In 2012, around 40,000 Russian tourists visited Malaysia, and the Malaysian government expressed its intent to further increase the number of Russian tourists through the establishment of direct flights between the two countries. Trade between the two countries in 2016 valued around US$2.2 billion. On 15 March 2016, a Russian-Malaysian business council was established with the intent to strengthen cooperation on economic, scientific, technological issues and culture.

== Security relations and collaboration in science field ==
On 19 May 2007, Jamaluddin Jarjis then Malaysia's Minister of Science, Technology and Innovation announced that two Malaysian candidates for astronauts (Faiz Khaleed and Sheikh Muszaphar Shukor) will undergo training in Moscow as part of a billion-dollar deal for 18 Sukhoi Su-30MKM fighter jets. These astronauts brought along cancer cells, bacteria and protein for studies in space. One of the two candidates, Sheikh Muszaphar succeeded in the training and was sent to the International Space Station (ISS) as part of the Angkasawan program for the Malaysian National Space Agency (MNSA) and the Russian Federal Space Agency (Roscosmos). The mission was a success and Sheikh Muszaphar became the first Malaysian national to travel to space. In 2016, Malaysia acknowledged Russia's strength in the military and aerospace sector and sought their help in the expansion of those sectors in Malaysia. In 2018, Russia set a branch office of the Russian Centre of Science and Culture (RCSC) in Kota Kinabalu to expand the existing co-operation between Malaysia and Russia in the fields of economy, culture and science.

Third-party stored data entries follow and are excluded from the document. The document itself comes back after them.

/-- R90, R97, R63, R120, R99: 250 microseconds without an edge make a port in lock leave lock to DARK: its
stores are flushed with the profile's prime depth, its channel forgets all but its mask, the lock-loss
counter rises, PORT_STATE is raised, and DOUTp holds the level of the last bit driven of the outbound frame,
or the level before its first bit. The part so left (v) is as the reference unit then hears of the leaving
(R74, R78): at a port that is neither tracked nor a candidate nothing more changes. Stated for a port with no
pending action; RestartTakesEffect and ProfileChangeTakesEffect state the others. The model's choice: the order
of the leaving's effects, with PORT_STATE in a notice queue ahead of REFERENCE (v, and then the reference unit;
log 19, log 25), the number of bits driven (log 13), the running check 00H of the receiver (log 33), and what
is left in DARK of the fields of a frame (log 9, log 10, log 23). -/
def Obligations.ClockWatchLeavesLock : Prop :=
  ∀ (p : Port) (sent : Nat) (s : State), s.part.inReset = false → s.part.inLock p = true →
    (s.part.port p).action = none →
    ∃ (t : State) (v : Part), exec (.clockWatchExpiry ⟨p, sent⟩) s = .next t ∧ t.pending = s.pending
      ∧ v.hearsLeaving p (s.part.port p).lock t.part
      ∧ (v.port p).lock = .dark ∧ (v.port p).dout = .held (s.part.doutLevel p sent)
      ∧ (∀ before f, (s.part.port p).dout = .frame before f → sent = 0 →
          (v.port p).dout = .held before)
      ∧ (∀ before f i j b, (s.part.port p).dout = .frame before f → f[i]? = some b → j < 8 →
          sent = 8 * i + j + 1 → (v.port p).dout = .held (b.getMsbD j))
      ∧ v.port p = { s.part.port p with
          lock := .dark, dout := (v.port p).dout
          position := 0, received := [], actionDue := false, misplaced := false, owing := .nothing
          counters := { (s.part.port p).counters with
            lockLosses := (s.part.port p).counters.lockLosses + 1 } }
      ∧ v.inStores = s.part.inStores.set p ⟨[], false, none, (s.part.port p).profile.depth⟩
      ∧ v.outStores = s.part.outStores.set p ⟨[], false, none, (s.part.port p).profile.depth⟩
      ∧ v.chan p =
          ⟨⟨.hunt, none, 0⟩, [], 0, [], [], 0, none, (s.part.chan p).mask⟩
      ∧ (∀ q : Port, q ≠ p → v.chan q =
          (s.part.raise (.portState p (s.part.port p).lock .dark .clockLost
            ((s.part.port p).counters.lockLosses + 1) s.part.exch.counter)).chan q)
      ∧ v = { s.part with
          ports := s.part.ports.set p (v.port p)
          inStores := v.inStores, outStores := v.outStores, chans := v.chans }

/-- R91, R92: a pulse in SEEK begins CONFIRM with good count 0; in CONFIRM a pulse at position B raises the
count, one at 1 to B - 1 begins CONFIRM anew, and none at B returns the port to SEEK; in LOCKED and COAST
a pulse at 1 to B - 1 is recorded and moves nothing. No notice is raised. That the position is 0 in SEEK,
where R88 gives it no meaning, is the model's choice (log 10). -/
def Obligations.PulsesAcquireTheFrame : Prop :=
  ∀ (p : Port) (position sent : Nat) (deferStart : Bool) (s : State), s.part.inReset = false →
    (let u := s.part.port p
    let b := 8 * u.profile.slots
    (u.lock = .seek → exec (.framePulse p ⟨position, sent⟩ deferStart) s = .next { s with part := { s.part with
        ports := s.part.ports.set p { u with lock := .confirm 0, position := 0 } } })
    ∧ (u.lock = .confirm 0 → position = b →
        exec (.framePulse p ⟨position, sent⟩ deferStart) s = .next { s with part := { s.part with
          ports := s.part.ports.set p { u with lock := .confirm 1, position := 0 } } })
    ∧ (∀ n, u.lock = .confirm n → 1 ≤ position → position ≤ b - 1 →
        exec (.framePulse p ⟨position, sent⟩ deferStart) s = .next { s with part := { s.part with
          ports := s.part.ports.set p { u with lock := .confirm 0, position := 0 } } })
    ∧ (∀ n, u.lock = .confirm n →
        exec (.confirmMissingPulse p) s = .next { s with part := { s.part with
          ports := s.part.ports.set p { u with lock := .seek, position := 0 } } })
    ∧ (s.part.inLock p = true → 1 ≤ position → position ≤ b - 1 →
        exec (.framePulse p ⟨position, sent⟩ deferStart) s = .next { s with part := { s.part with
          ports := s.part.ports.set p { u with misplaced := true, position := position } } }))

/-- R93, R94, R96, R121: the second well-spaced pulse locks the port: no inbound completion, the lapse timer
set to 0, PORT_STATE raised for the others, and an outbound frame start that finds an unprimed store and
an empty channel and so sends the fill byte with 00H in the control slot, after the level DOUTp has. With
`deferStart` the outbound frame start is left owing (log 9). That the command carries the number of bits
driven is the model's choice (log 13). -/
def Obligations.SecondGoodSpacingLocks : Prop :=
  ∀ (p : Port) (sent : Nat) (deferStart : Bool) (s : State), s.part.inReset = false →
    (s.part.port p).lock = .confirm 1 → (s.part.outStores.get p).primed = false →
    (s.part.chan p).sender = none → (s.part.chan p).replies = [] → (s.part.chan p).notices = [] →
    (let u := s.part.port p
    let f := u.profile
    let level := s.part.doutLevel p sent
    exec (.framePulse p ⟨8 * f.slots, sent⟩ deferStart) s = .next { s with part := { s.part with
      ports := s.part.ports.set p { u with
        lock := .locked, hasLocked := true, position := 0, misplaced := false, received := []
        owing := if deferStart then .start else .nothing
        dout := if deferStart then .held level
          else .frame level ((List.replicate f.slots f.fill).set f.control 0) }
      claims := { s.part.claims with lapse := s.part.claims.lapse.set p 0 }
      chans := (s.part.raise (.portState p (.confirm 1) .locked .frameFound
        u.counters.lockLosses s.part.exch.counter)).chans } })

In October 2024, corvettes Aldar Tsydenzhapov, Gromkiy and Rezkiy, along with replenishment oiler Pechanga, docked in George Town where the crews attended a ceremony to commemorate the 110th anniversary of the Battle of Penang. The following month in 20 November, the Russian Navy's Project 636.3 Ufa diesel-electric submarine and rescue tug Alatau made a business call at the port of Kota Kinabalu where both the Russian and Malaysian navies are set to conduct the PASSEX joint drills in the South China Sea.

==Public opinion==
In June 2022, a public opinion survey conducted by the Pew Research Center found that 47% of Malaysians had a favourable view of Russia while 30% of Malaysians had a somewhat unfavourable view of Russia and 20% had a very unfavourable view of Russia, making it the only country surveyed where majority of Malaysian expresses their confidence on Russia and its leader.